How about an OS where (almost) all programs are written in managed code and the OS includes a VM for their execution (as do LLVM, .NET or Java).

With a well-made enough managed language, and APIs designed with this goal in mind, I am sure that it is possible to allow executing the same application whatever the platform is.

Android already demonstrated this, and another example is how JavaScript in web pages runs under almost any Operating System, whatever the architecture and processor happen to be.

So, is it really possible, and is it worth ?

EDIT :
- Maybe that 'managed' is not the appropriate term. I meant any language that can be semi-compiled (as an interpreted language would be to slow and wouldn't allow closed-source programs) as Java does (or simply LLVM)
- I have already planned what the architecture would look like. I still have to work on it, but should get it finished soon.
Antti
Member
Member
Posts: 923
Joined: Thu Jul 05, 2012 5:12 am
Location: Finland

Re: The place of virtualization in Operating Systems

Post by Antti »

AbstractYouShudNow wrote:as an interpreted language would be to slow and wouldn't allow closed-source programs
I am not an expert when it comes to this topic but I think that there are some ways to solve the closed source issue. The source code could be encrypted or something like that. I am actually surprised that it has not been implemented very much. Of course it may also be that I am not aware of it.
AbstractYouShudNow
Member
Member
Posts: 92
Joined: Tue Aug 14, 2012 8:51 am

Re: The place of virtualization in Operating Systems

Post by AbstractYouShudNow »

The problem of encryption is that it will require additionnal effort (time and resources) to decrypt it, and it would be easy to get the decrypted source code.

But I don't really bother of code having to be open-source. The actual issue that I found is that it would be very easy for one to modify the program to introduce malwares, and that parsing the code would be slow, thought it could be cache-compiled, as does the Python interpreter...
User avatar
bluemoon
Member
Member
Posts: 1761
Joined: Wed Dec 01, 2010 3:41 am
Location: Hong Kong

Re: The place of virtualization in Operating Systems

Post by bluemoon »

Do not mix encryption with checksum., they are for different purpose.
To protect against code modification the usual (and quite working) way is code sign (ie. checksum).
User avatar
NickJohnson
Member
Member
Posts: 1249
Joined: Tue Mar 24, 2009 8:11 pm
Location: Sunnyvale, California

Re: The place of virtualization in Operating Systems

Post by NickJohnson »

An interpreted language couldn't be encrypted, because it would need to be decrypted before being run, which means the machine running it would need the decryption key, which could be easily extracted by the user. However, using a bytecode instead of a pure interpreter (who uses a pure interpreter nowadays anyway?) would mean you could obfuscate the source as well as you would have been able to by compiling it to machine code.
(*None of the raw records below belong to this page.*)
/-- Order between cycles (R36), said of the model's own fields State.inputs and State.cycle, which are the model's
choice (log 1): a step takes exactly one input word, this cycle's, and leaves those of the coming cycles as they were;
a run over two lists of words is the run over the first and then the run over the second. -/
def Obligations.StepsTakeOneWordInOrder : Prop :=
  (∀ s t : State, step s = .next t → t.inputs = s.inputs.tail ∧ t.cycle = s.cycle + 1) ∧
  (∀ (ws vs : List InputWord) (s t u : State), runInputs ws s = .next t → runInputs vs t = .next u →
    runInputs (ws ++ vs) s = .next u)

/-- The groups of one word are independent (R44): without reset, the generator and the snapshot pair step as if no tick
were there, the filter as if TICKS were alone, and ET as if TICK1 were alone, but for ETC. -/
def Obligations.GroupsActIndependently : Prop :=
  ∀ s : State, (unpack s.inputWord).rst = false →
    ∃ t c e f,
      step s = .next t ∧
      step (s.driveInput (pack { unpack s.inputWord with tick1ms := false, tickSample := false })) = .next c ∧
      step (s.driveInput (pack { unpack s.inputWord with tickSample := false, cmdValid := false })) = .next e ∧
      step (s.driveInput (pack { unpack s.inputWord with tick1ms := false, cmdValid := false })) = .next f ∧
      t.lfsr = c.lfsr ∧ t.start = c.start ∧ t.pseed = c.pseed ∧ t.seedp = c.seedp ∧ t.cur = c.cur ∧ t.prev = c.prev ∧
      t.stable = f.stable ∧ t.cnt0 = f.cnt0 ∧ t.cnt1 = f.cnt1 ∧
      (CommandWord 0x8#4 s.inputWord ∨ t.et = e.et)

/-! ## Reset -/

/-- The reset values (R26; the values are the spec's decisions D10 and D22), and reset against everything else in its
cycle (R143): at an edge with `rst` = 1 every register takes the value of the table, whatever the other inputs and the
state are; RESET as an operation does the same. -/
def Obligations.ResetOverridesEverything : Prop :=
  Config.initSeed ≠ 0#32 ∧
  (∀ s : State, (unpack s.inputWord).rst = true →
    step s = .next
      { lfsr := Config.initSeed, start := Config.initSeed, pseed := 0x00000000#32, seedp := false, et := 0x0000#16,
        stable := 0b1111#4, cnt0 := 0b0000#4, cnt1 := 0b0000#4, cur := 0b1111#4, prev := 0b1111#4,
        inputs := s.inputs.tail, cycle := s.cycle + 1 }) ∧
  (∀ s : State, exec .reset s = .next
      { lfsr := Config.initSeed, start := Config.initSeed, pseed := 0x00000000#32, seedp := false, et := 0x0000#16,
        stable := 0b1111#4, cnt0 := 0b0000#4, cnt1 := 0b0000#4, cur := 0b1111#4, prev := 0b1111#4,
        inputs := s.inputs, cycle := s.cycle })

/-- The state after reset and the outputs it shows (the sentence of 70_reset_and_hazards.md section 1 that the spec
marks as derived from R26 and R41). -/
def Obligations.ResetStateAndOutputs : Prop :=
  SameRegisters State.reset
    { lfsr := Config.initSeed, start := Config.initSeed, pseed := 0#32, seedp := false, et := 0#16, stable := 0b1111#4,
      cnt0 := 0b0000#4, cnt1 := 0b0000#4, cur := 0b1111#4, prev := 0b1111#4, inputs := [], cycle := 0 } ∧
  Config.initSeed ≠ 0#32 ∧
  State.reset.outputs =
    { digit := Config.initSeed.extractLsb' 0 2, lfsr := Config.initSeed, start := Config.initSeed, seedPending := false,
      elapsed := 0#16, stable := 0b1111#4, cur := 0b1111#4, prev := 0b1111#4, press := 0b0000#4, release := 0b0000#4,
      pressAny := false, pressIdx := 0#2 }

/-- Reset (R140): at an edge with `rst` = 1 every register takes its reset value and `cmd_illegal` is 0; after one or
more cycles with `rst` = 1, from any state, the block goes on as it goes on from the reset state, whatever the words
that follow. -/
def Obligations.HeldResetActsAsOneReset : Prop :=
  (∀ s : State, (unpack s.inputWord).rst = true →
    s.cmdIllegal = false ∧ ∃ t, step s = .next t ∧ SameRegisters t State.reset) ∧
  (∀ (ws vs : List InputWord) (s : State), ws ≠ [] → (∀ w ∈ ws, (unpack w).rst = true) →
    ∃ t u, runInputs (ws ++ vs) s = .next t ∧ runInputs vs State.reset = .next u ∧ SameRegisters t u)

/-! ## The sequence generator -/

/-- NOP (R60): as an operation it changes nothing; in a cycle every register of the command group keeps its value, the
ticks of the cycle act, and `cmd_illegal` is 0. -/
def Obligations.NopKeepsEveryRegister : Prop :=
  (∀ s : State, exec .nop s = .next s) ∧
  (∀ s : State, (unpack s.inputWord).rst = false →
    (CommandWord 0x0#4 s.inputWord ∨ (unpack s.inputWord).cmdValid = false) →
    s.cmdIllegal = false ∧ step s = .next (withTicks (unpack s.inputWord) s.nextCycle))

/-- ADV (R61): the new LFSR, nothing else changed; the digit is the low bits of the new state; the corner cases. -/
def Obligations.AdvShiftsAndXorsTheMask : Prop :=
  (∀ s : State, exec .adv s = .next
    { s with lfsr := if s.lfsr.getLsbD 0 then (s.lfsr >>> 1) ^^^ Config.lfsrMask else s.lfsr >>> 1 }) ∧
  (∀ s : State, CommandWord 0x1#4 s.inputWord → s.cmdIllegal = false ∧ step s = .next
    { withTicks (unpack s.inputWord) s.nextCycle with
      lfsr := if s.lfsr.getLsbD 0 then (s.lfsr >>> 1) ^^^ Config.lfsrMask else s.lfsr >>> 1 }) ∧
  (∀ s t : State, exec .adv s = .next t →
    t.outputs.digit = t.lfsr.extractLsb' 0 2 ∧
    t.lfsr.getLsbD 31 = (s.lfsr.getLsbD 0 && Config.lfsrMask.getLsbD 31) ∧
    (s.lfsr = 0#32 → t.lfsr = 0#32 ∧ t.outputs.digit = 0#2) ∧
    (s.lfsr = 1#32 → t.lfsr = Config.lfsrMask) ∧
    (s.lfsr = 4#32 → t.lfsr = 2#32 ∧ t.outputs.digit = 2#2))
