-- ==== Sys2Proof/Laws/State.lean ====
section
/-! SUPPORT. What each update of State does to each field: one lemma per field per update. -/

namespace Sys2Proof.Machine

/-! ## State.writeLfsr -/

@[simp] theorem State.writeLfsr_lfsr (s : State) (v : Word) : (s.writeLfsr v).lfsr = v := rfl
@[simp] theorem State.writeLfsr_start (s : State) (v : Word) : (s.writeLfsr v).start = s.start := rfl
@[simp] theorem State.writeLfsr_pseed (s : State) (v : Word) : (s.writeLfsr v).pseed = s.pseed := rfl
@[simp] theorem State.writeLfsr_seedp (s : State) (v : Word) : (s.writeLfsr v).seedp = s.seedp := rfl
@[simp] theorem State.writeLfsr_et (s : State) (v : Word) : (s.writeLfsr v).et = s.et := rfl
@[simp] theorem State.writeLfsr_stable (s : State) (v : Word) : (s.writeLfsr v).stable = s.stable := rfl
@[simp] theorem State.writeLfsr_cnt0 (s : State) (v : Word) : (s.writeLfsr v).cnt0 = s.cnt0 := rfl
@[simp] theorem State.writeLfsr_cnt1 (s : State) (v : Word) : (s.writeLfsr v).cnt1 = s.cnt1 := rfl
@[simp] theorem State.writeLfsr_cur (s : State) (v : Word) : (s.writeLfsr v).cur = s.cur := rfl
@[simp] theorem State.writeLfsr_prev (s : State) (v : Word) : (s.writeLfsr v).prev = s.prev := rfl
@[simp] theorem State.writeLfsr_inputs (s : State) (v : Word) : (s.writeLfsr v).inputs = s.inputs := rfl
@[simp] theorem State.writeLfsr_cycle (s : State) (v : Word) : (s.writeLfsr v).cycle = s.cycle := rfl

/-! ## State.writeStart -/

@[simp] theorem State.writeStart_lfsr (s : State) (v : Word) : (s.writeStart v).lfsr = s.lfsr := rfl
@[simp] theorem State.writeStart_start (s : State) (v : Word) : (s.writeStart v).start = v := rfl
@[simp] theorem State.writeStart_pseed (s : State) (v : Word) : (s.writeStart v).pseed = s.pseed := rfl
@[simp] theorem State.writeStart_seedp (s : State) (v : Word) : (s.writeStart v).seedp = s.seedp := rfl
@[simp] theorem State.writeStart_et (s : State) (v : Word) : (s.writeStart v).et = s.et := rfl
@[simp] theorem State.writeStart_stable (s : State) (v : Word) : (s.writeStart v).stable = s.stable := rfl
@[simp] theorem State.writeStart_cnt0 (s : State) (v : Word) : (s.writeStart v).cnt0 = s.cnt0 := rfl
@[simp] theorem State.writeStart_cnt1 (s : State) (v : Word) : (s.writeStart v).cnt1 = s.cnt1 := rfl
@[simp] theorem State.writeStart_cur (s : State) (v : Word) : (s.writeStart v).cur = s.cur := rfl
@[simp] theorem State.writeStart_prev (s : State) (v : Word) : (s.writeStart v).prev = s.prev := rfl
@[simp] theorem State.writeStart_inputs (s : State) (v : Word) : (s.writeStart v).inputs = s.inputs := rfl
@[simp] theorem State.writeStart_cycle (s : State) (v : Word) : (s.writeStart v).cycle = s.cycle := rfl

/-! ## State.writePseed -/

@[simp] theorem State.writePseed_lfsr (s : State) (v : Word) : (s.writePseed v).lfsr = s.lfsr := rfl
@[simp] theorem State.writePseed_start (s : State) (v : Word) : (s.writePseed v).start = s.start := rfl
@[simp] theorem State.writePseed_pseed (s : State) (v : Word) : (s.writePseed v).pseed = v := rfl
@[simp] theorem State.writePseed_seedp (s : State) (v : Word) : (s.writePseed v).seedp = s.seedp := rfl
@[simp] theorem State.writePseed_et (s : State) (v : Word) : (s.writePseed v).et = s.et := rfl
@[simp] theorem State.writePseed_stable (s : State) (v : Word) : (s.writePseed v).stable = s.stable := rfl
@[simp] theorem State.writePseed_cnt0 (s : State) (v : Word) : (s.writePseed v).cnt0 = s.cnt0 := rfl
@[simp] theorem State.writePseed_cnt1 (s : State) (v : Word) : (s.writePseed v).cnt1 = s.cnt1 := rfl
@[simp] theorem State.writePseed_cur (s : State) (v : Word) : (s.writePseed v).cur = s.cur := rfl
@[simp] theorem State.writePseed_prev (s : State) (v : Word) : (s.writePseed v).prev = s.prev := rfl
@[simp] theorem State.writePseed_inputs (s : State) (v : Word) : (s.writePseed v).inputs = s.inputs := rfl
@[simp] theorem State.writePseed_cycle (s : State) (v : Word) : (s.writePseed v).cycle = s.cycle := rfl

/-! ## State.writeSeedp -/

@[simp] theorem State.writeSeedp_lfsr (s : State) (v : Bool) : (s.writeSeedp v).lfsr = s.lfsr := rfl
@[simp] theorem State.writeSeedp_start (s : State) (v : Bool) : (s.writeSeedp v).start = s.start := rfl
@[simp] theorem State.writeSeedp_pseed (s : State) (v : Bool) : (s.writeSeedp v).pseed = s.pseed := rfl
@[simp] theorem State.writeSeedp_seedp (s : State) (v : Bool) : (s.writeSeedp v).seedp = v := rfl
@[simp] theorem State.writeSeedp_et (s : State) (v : Bool) : (s.writeSeedp v).et = s.et := rfl
@[simp] theorem State.writeSeedp_stable (s : State) (v : Bool) : (s.writeSeedp v).stable = s.stable := rfl
@[simp] theorem State.writeSeedp_cnt0 (s : State) (v : Bool) : (s.writeSeedp v).cnt0 = s.cnt0 := rfl
@[simp] theorem State.writeSeedp_cnt1 (s : State) (v : Bool) : (s.writeSeedp v).cnt1 = s.cnt1 := rfl
@[simp] theorem State.writeSeedp_cur (s : State) (v : Bool) : (s.writeSeedp v).cur = s.cur := rfl
@[simp] theorem State.writeSeedp_prev (s : State) (v : Bool) : (s.writeSeedp v).prev = s.prev := rfl
@[simp] theorem State.writeSeedp_inputs (s : State) (v : Bool) : (s.writeSeedp v).inputs = s.inputs := rfl
@[simp] theorem State.writeSeedp_cycle (s : State) (v : Bool) : (s.writeSeedp v).cycle = s.cycle := rfl

/-! ## State.raiseSeedp -/

@[simp] theorem State.raiseSeedp_lfsr (s : State) : s.raiseSeedp.lfsr = s.lfsr := rfl
@[simp] theorem State.raiseSeedp_start (s : State) : s.raiseSeedp.start = s.start := rfl
@[simp] theorem State.raiseSeedp_pseed (s : State) : s.raiseSeedp.pseed = s.pseed := rfl
@[simp] theorem State.raiseSeedp_seedp (s : State) : s.raiseSeedp.seedp = true := rfl
@[simp] theorem State.raiseSeedp_et (s : State) : s.raiseSeedp.et = s.et := rfl
@[simp] theorem State.raiseSeedp_stable (s : State) : s.raiseSeedp.stable = s.stable := rfl
@[simp] theorem State.raiseSeedp_cnt0 (s : State) : s.raiseSeedp.cnt0 = s.cnt0 := rfl
@[simp] theorem State.raiseSeedp_cnt1 (s : State) : s.raiseSeedp.cnt1 = s.cnt1 := rfl
@[simp] theorem State.raiseSeedp_cur (s : State) : s.raiseSeedp.cur = s.cur := rfl
@[simp] theorem State.raiseSeedp_prev (s : State) : s.raiseSeedp.prev = s.prev := rfl
@[simp] theorem State.raiseSeedp_inputs (s : State) : s.raiseSeedp.inputs = s.inputs := rfl
@[simp] theorem State.raiseSeedp_cycle (s : State) : s.raiseSeedp.cycle = s.cycle := rfl

/-! ## State.clearSeedp -/

@[simp] theorem State.clearSeedp_lfsr (s : State) : s.clearSeedp.lfsr = s.lfsr := rfl
@[simp] theorem State.clearSeedp_start (s : State) : s.clearSeedp.start = s.start := rfl
@[simp] theorem State.clearSeedp_pseed (s : State) : s.clearSeedp.pseed = s.pseed := rfl
@[simp] theorem State.clearSeedp_seedp (s : State) : s.clearSeedp.seedp = false := rfl
@[simp] theorem State.clearSeedp_et (s : State) : s.clearSeedp.et = s.et := rfl
@[simp] theorem State.clearSeedp_stable (s : State) : s.clearSeedp.stable = s.stable := rfl
@[simp] theorem State.clearSeedp_cnt0 (s : State) : s.clearSeedp.cnt0 = s.cnt0 := rfl
@[simp] theorem State.clearSeedp_cnt1 (s : State) : s.clearSeedp.cnt1 = s.cnt1 := rfl
@[simp] theorem State.clearSeedp_cur (s : State) : s.clearSeedp.cur = s.cur := rfl
@[simp] theorem State.clearSeedp_prev (s : State) : s.clearSeedp.prev = s.prev := rfl
@[simp] theorem State.clearSeedp_inputs (s : State) : s.clearSeedp.inputs = s.inputs := rfl
@[simp] theorem State.clearSeedp_cycle (s : State) : s.clearSeedp.cycle = s.cycle := rfl

/-! ## State.writeEt -/

@[simp] theorem State.writeEt_lfsr (s : State) (v : TickCount) : (s.writeEt v).lfsr = s.lfsr := rfl
@[simp] theorem State.writeEt_start (s : State) (v : TickCount) : (s.writeEt v).start = s.start := rfl
@[simp] theorem State.writeEt_pseed (s : State) (v : TickCount) : (s.writeEt v).pseed = s.pseed := rfl
@[simp] theorem State.writeEt_seedp (s : State) (v : TickCount) : (s.writeEt v).seedp = s.seedp := rfl
@[simp] theorem State.writeEt_et (s : State) (v : TickCount) : (s.writeEt v).et = v := rfl
@[simp] theorem State.writeEt_stable (s : State) (v : TickCount) : (s.writeEt v).stable = s.stable := rfl
@[simp] theorem State.writeEt_cnt0 (s : State) (v : TickCount) : (s.writeEt v).cnt0 = s.cnt0 := rfl
@[simp] theorem State.writeEt_cnt1 (s : State) (v : TickCount) : (s.writeEt v).cnt1 = s.cnt1 := rfl
@[simp] theorem State.writeEt_cur (s : State) (v : TickCount) : (s.writeEt v).cur = s.cur := rfl
@[simp] theorem State.writeEt_prev (s : State) (v : TickCount) : (s.writeEt v).prev = s.prev := rfl
@[simp] theorem State.writeEt_inputs (s : State) (v : TickCount) : (s.writeEt v).inputs = s.inputs := rfl
@[simp] theorem State.writeEt_cycle (s : State) (v : TickCount) : (s.writeEt v).cycle = s.cycle := rfl

/-! ## State.writeFilter -/

@[simp] theorem State.writeFilter_lfsr (s : State) (a b c : Buttons) : (s.writeFilter a b c).lfsr = s.lfsr := rfl
@[simp] theorem State.writeFilter_start (s : State) (a b c : Buttons) : (s.writeFilter a b c).start = s.start := rfl
@[simp] theorem State.writeFilter_pseed (s : State) (a b c : Buttons) : (s.writeFilter a b c).pseed = s.pseed := rfl
@[simp] theorem State.writeFilter_seedp (s : State) (a b c : Buttons) : (s.writeFilter a b c).seedp = s.seedp := rfl
@[simp] theorem State.writeFilter_et (s : State) (a b c : Buttons) : (s.writeFilter a b c).et = s.et := rfl
@[simp] theorem State.writeFilter_stable (s : State) (a b c : Buttons) : (s.writeFilter a b c).stable = a := rfl
@[simp] theorem State.writeFilter_cnt0 (s : State) (a b c : Buttons) : (s.writeFilter a b c).cnt0 = b := rfl
@[simp] theorem State.writeFilter_cnt1 (s : State) (a b c : Buttons) : (s.writeFilter a b c).cnt1 = c := rfl
@[simp] theorem State.writeFilter_cur (s : State) (a b c : Buttons) : (s.writeFilter a b c).cur = s.cur := rfl
@[simp] theorem State.writeFilter_prev (s : State) (a b c : Buttons) : (s.writeFilter a b c).prev = s.prev := rfl
@[simp] theorem State.writeFilter_inputs (s : State) (a b c : Buttons) : (s.writeFilter a b c).inputs = s.inputs := rfl
@[simp] theorem State.writeFilter_cycle (s : State) (a b c : Buttons) : (s.writeFilter a b c).cycle = s.cycle := rfl

/-! ## State.writeSnapshots -/

@[simp] theorem State.writeSnapshots_lfsr (s : State) (a b : Buttons) : (s.writeSnapshots a b).lfsr = s.lfsr := rfl
@[simp] theorem State.writeSnapshots_start (s : State) (a b : Buttons) : (s.writeSnapshots a b).start = s.start := rfl
@[simp] theorem State.writeSnapshots_pseed (s : State) (a b : Buttons) : (s.writeSnapshots a b).pseed = s.pseed := rfl
@[simp] theorem State.writeSnapshots_seedp (s : State) (a b : Buttons) : (s.writeSnapshots a b).seedp = s.seedp := rfl
@[simp] theorem State.writeSnapshots_et (s : State) (a b : Buttons) : (s.writeSnapshots a b).et = s.et := rfl
@[simp] theorem State.writeSnapshots_stable (s : State) (a b : Buttons) :
    (s.writeSnapshots a b).stable = s.stable := rfl
@[simp] theorem State.writeSnapshots_cnt0 (s : State) (a b : Buttons) : (s.writeSnapshots a b).cnt0 = s.cnt0 := rfl
@[simp] theorem State.writeSnapshots_cnt1 (s : State) (a b : Buttons) : (s.writeSnapshots a b).cnt1 = s.cnt1 := rfl
@[simp] theorem State.writeSnapshots_cur (s : State) (a b : Buttons) : (s.writeSnapshots a b).cur = a := rfl
@[simp] theorem State.writeSnapshots_prev (s : State) (a b : Buttons) : (s.writeSnapshots a b).prev = b := rfl
@[simp] theorem State.writeSnapshots_inputs (s : State) (a b : Buttons) :
    (s.writeSnapshots a b).inputs = s.inputs := rfl
@[simp] theorem State.writeSnapshots_cycle (s : State) (a b : Buttons) : (s.writeSnapshots a b).cycle = s.cycle := rfl

/-! ## State.sample -/

@[simp] theorem State.sample_lfsr (s : State) (n : Nat) (raw : Buttons) : (s.sample n raw).lfsr = s.lfsr := rfl
@[simp] theorem State.sample_start (s : State) (n : Nat) (raw : Buttons) : (s.sample n raw).start = s.start := rfl
@[simp] theorem State.sample_pseed (s : State) (n : Nat) (raw : Buttons) : (s.sample n raw).pseed = s.pseed := rfl
@[simp] theorem State.sample_seedp (s : State) (n : Nat) (raw : Buttons) : (s.sample n raw).seedp = s.seedp := rfl
@[simp] theorem State.sample_et (s : State) (n : Nat) (raw : Buttons) : (s.sample n raw).et = s.et := rfl
@[simp] theorem State.sample_stable (s : State) (n : Nat) (raw : Buttons) :
    (s.sample n raw).stable = filterStable n raw s.stable s.cnt0 s.cnt1 := rfl
@[simp] theorem State.sample_cnt0 (s : State) (n : Nat) (raw : Buttons) :
    (s.sample n raw).cnt0 = filterCnt0 n raw s.stable s.cnt0 s.cnt1 := rfl
@[simp] theorem State.sample_cnt1 (s : State) (n : Nat) (raw : Buttons) :
    (s.sample n raw).cnt1 = filterCnt1 n raw s.stable s.cnt0 s.cnt1 := rfl
@[simp] theorem State.sample_cur (s : State) (n : Nat) (raw : Buttons) : (s.sample n raw).cur = s.cur := rfl
@[simp] theorem State.sample_prev (s : State) (n : Nat) (raw : Buttons) : (s.sample n raw).prev = s.prev := rfl
@[simp] theorem State.sample_inputs (s : State) (n : Nat) (raw : Buttons) : (s.sample n raw).inputs = s.inputs := rfl
@[simp] theorem State.sample_cycle (s : State) (n : Nat) (raw : Buttons) : (s.sample n raw).cycle = s.cycle := rfl

/-! ## State.resetRegisters -/

@[simp] theorem State.resetRegisters_lfsr (s : State) : s.resetRegisters.lfsr = Config.initSeed := rfl
@[simp] theorem State.resetRegisters_start (s : State) : s.resetRegisters.start = Config.initSeed := rfl
@[simp] theorem State.resetRegisters_pseed (s : State) : s.resetRegisters.pseed = 0#32 := rfl
@[simp] theorem State.resetRegisters_seedp (s : State) : s.resetRegisters.seedp = false := rfl
@[simp] theorem State.resetRegisters_et (s : State) : s.resetRegisters.et = 0#16 := rfl
@[simp] theorem State.resetRegisters_stable (s : State) : s.resetRegisters.stable = Config.allReleased := rfl
@[simp] theorem State.resetRegisters_cnt0 (s : State) : s.resetRegisters.cnt0 = 0#4 := rfl
@[simp] theorem State.resetRegisters_cnt1 (s : State) : s.resetRegisters.cnt1 = 0#4 := rfl
@[simp] theorem State.resetRegisters_cur (s : State) : s.resetRegisters.cur = Config.allReleased := rfl
@[simp] theorem State.resetRegisters_prev (s : State) : s.resetRegisters.prev = Config.allReleased := rfl
@[simp] theorem State.resetRegisters_inputs (s : State) : s.resetRegisters.inputs = s.inputs := rfl
@[simp] theorem State.resetRegisters_cycle (s : State) : s.resetRegisters.cycle = s.cycle := rfl

/-! ## State.nextCycle -/

@[simp] theorem State.nextCycle_lfsr (s : State) : s.nextCycle.lfsr = s.lfsr := rfl
@[simp] theorem State.nextCycle_start (s : State) : s.nextCycle.start = s.start := rfl
@[simp] theorem State.nextCycle_pseed (s : State) : s.nextCycle.pseed = s.pseed := rfl
@[simp] theorem State.nextCycle_seedp (s : State) : s.nextCycle.seedp = s.seedp := rfl
@[simp] theorem State.nextCycle_et (s : State) : s.nextCycle.et = s.et := rfl
@[simp] theorem State.nextCycle_stable (s : State) : s.nextCycle.stable = s.stable := rfl
@[simp] theorem State.nextCycle_cnt0 (s : State) : s.nextCycle.cnt0 = s.cnt0 := rfl
@[simp] theorem State.nextCycle_cnt1 (s : State) : s.nextCycle.cnt1 = s.cnt1 := rfl
@[simp] theorem State.nextCycle_cur (s : State) : s.nextCycle.cur = s.cur := rfl
@[simp] theorem State.nextCycle_prev (s : State) : s.nextCycle.prev = s.prev := rfl
@[simp] theorem State.nextCycle_inputs (s : State) : s.nextCycle.inputs = s.inputs.tail := rfl
@[simp] theorem State.nextCycle_cycle (s : State) : s.nextCycle.cycle = s.cycle + 1 := rfl
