-- ==== Sys2Proof/Tests/Slice0.lean ====
section
/-! SUPPORT. The model's own tests: expected results are the vectors of spec/95_test_vectors.md (V<n>) or are worked out
from the rule named; below them the witnesses, one for every statement with hypotheses. -/

namespace Sys2Proof.Tests

open Sys2Proof Sys2Proof.Machine

/-! ## WellFormed refuses an ill-formed term, one for each check -/

theorem test_wf_refuses_two_commands : wellFormedCycle [.adv, .etc] = false := by decide
theorem test_wf_refuses_two_ticks : wellFormedCycle [.tick1, .tick1] = false := by decide
theorem test_wf_refuses_two_samples : wellFormedCycle [.ticks 0b1111#4, .ticks 0b0000#4] = false := by decide
theorem test_wf_refuses_sample_before_command : wellFormedCycle [.ticks 0b1111#4, .poll] = false := by decide
theorem test_wf_refuses_command_before_tick : wellFormedCycle [.etc, .tick1] = false := by decide
theorem test_wf_refuses_reset_with_another : wellFormedCycle [.reset, .adv] = false := by decide
theorem test_wf_accepts_all_groups : wellFormedCycle [.tick1, .poll, .ticks 0b1010#4] = true := by decide
theorem test_wf_trace_refuses_event_as_command : (TraceLine.mk false false none (.command .tick1)).wf = false := by decide
theorem test_wf_trace_refuses_legal_opcode_as_ill : (TraceLine.mk false false none (.ill 0x1#4)).wf = false := by decide

/-! ## Decoding: every operation from the word the spec writes (V20 to V51, P2, P3; R43, R46, R50, R51) -/

theorem test_decode_nop : decode 0x01000000000 = .ok .nop := rfl
theorem test_decode_idle : decode 0x00000000000 = .ok .nop := rfl
theorem test_decode_adv : decode 0x01100000000 = .ok .adv := rfl
theorem test_decode_rts : decode 0x01200000000 = .ok .rts := rfl
theorem test_decode_rsd : decode 0x013DEADBEEF = .ok (.rsd 0xDEADBEEF#32) := rfl
theorem test_decode_srq : decode 0x014CAFEF00D = .ok (.srq 0xCAFEF00D#32) := rfl
theorem test_decode_sap : decode 0x01500000000 = .ok .sap := rfl
theorem test_decode_cap : decode 0x01600000000 = .ok .cap := rfl
theorem test_decode_etc : decode 0x01800000000 = .ok .etc := rfl
theorem test_decode_poll : decode 0x01900000000 = .ok .poll := rfl
theorem test_decode_reset : decode 0x80000000000 = .ok .reset := rfl
theorem test_decode_tick1 : decode 0x40000000000 = .ok .tick1 := rfl
theorem test_decode_ticks : decode 0x36000000000 = .ok (.ticks 0b1011#4) := rfl
theorem test_decode_reserved_refused : decode 0x01F00000000 = .error (.reservedCommand 0xF#4) := rfl
theorem test_decode_several_refused : decode 0x41800000000 = .error .severalEvents := rfl
theorem test_decode_too_long_refused : decode 0x100000000000 = .error .notAnInputWord := rfl
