-- ==== Sys2Proof/Word.lean ====
section
/-! DEFINITION. The word types of the Jenca J256 and their plainest arithmetic. -/

namespace Sys2Proof

/-- A 64-bit register of the device (R88, R505). -/
abbrev Word := BitVec 64

/-- One byte of physical memory. -/
abbrev Byte := BitVec 8

end Sys2Proof
end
@bluemoon: encryption and signature algorithms are distinct, but definitely related. "checksum" usually refers to a non-cryptographic checksum/hash, and you also need more than even a cryptographic hash to implement a proper signature or message authentication code.
User avatar
Brendan
Member
Member
Posts: 8561
Joined: Sat Jan 15, 2005 12:00 am
Location: At his keyboard!
Contact:

Re: The place of virtualization in Operating Systems

Post by Brendan »

Hi,

One way of improving performance is to find things that could be done less often and do them less often. For example, you might shift something from inside a loop to outside the loop. With this in mind; here's a set of empty loops:

Code: Select all

    for each time executable is installed {
        for each time executable is executed {
            for each piece of code in the executable {
            }
        }
    }
Here's the least possible overhead:

Code: Select all

    compile_source();
    link_libraries();
    for each time executable is installed {
        copy_the_file();
        for each time executable is executed {
            load_the_file();
            for each piece of code in the executable {
                /* Do nothing - CPU does this itself */
            }
        }
    }
Here's the most possible overhead:

Code: Select all

    for each time executable is installed {
        copy_the_file();
        for each time executable is executed {
            load_the_file();
            for each piece of code in the executable {
                interpret_piece_of_code();
            }
        }
    }
Here's the typical way native executables are handled:

Code: Select all

    compile_source();
    link_some_libraries();
    for each time executable is installed {
        copy_the_file();
        for each time executable is executed {
            load_the_file();
            link_remaining_libraries();
            for each piece of code in the executable {
                /* Do nothing - CPU does this itself */
            }
        }
    }
Here's Java:

Code: Select all

    compile_source_to_byte_code();
    for each time executable is installed {
        if( file_not_in_cache ) copy_the_file();
        for each time executable is executed {
            load_the_file();
            for each piece of code in the executable {
                if(piece_not_compiled) compile_byte_code_for_piece();
                execute_piece();
            }
        }
    }

Here's what I'd be tempted to do (note: intended for a distributed system where different computers may be different):

Code: Select all

    compile_source_to_byte_code();
    for each time executable is installed {
        copy_the_file();
        for each time executable is executed {
            if( native_file_not_present ) {
                check_checksum();
                compile_byte_code_to_native();
            }
            load_the_file();
            for each piece of code in the executable {
                /* Do nothing - CPU does this itself */
            }
        }
    }
Now it's your turn - add whatever you like to the "set of empty loops" at the top! :)


Cheers,

Brendan
For all things; perfection is, and will always remain, impossible to achieve in practice. However; by striving for perfection we create things that are as perfect as practically possible. Let the pursuit of perfection be our guide.
AbstractYouShudNow
Member
Member
Posts: 92
Joined: Tue Aug 14, 2012 8:51 am

Re: The place of virtualization in Operating Systems

Post by AbstractYouShudNow »

Bytecode was actually the way I was thinking about the concept.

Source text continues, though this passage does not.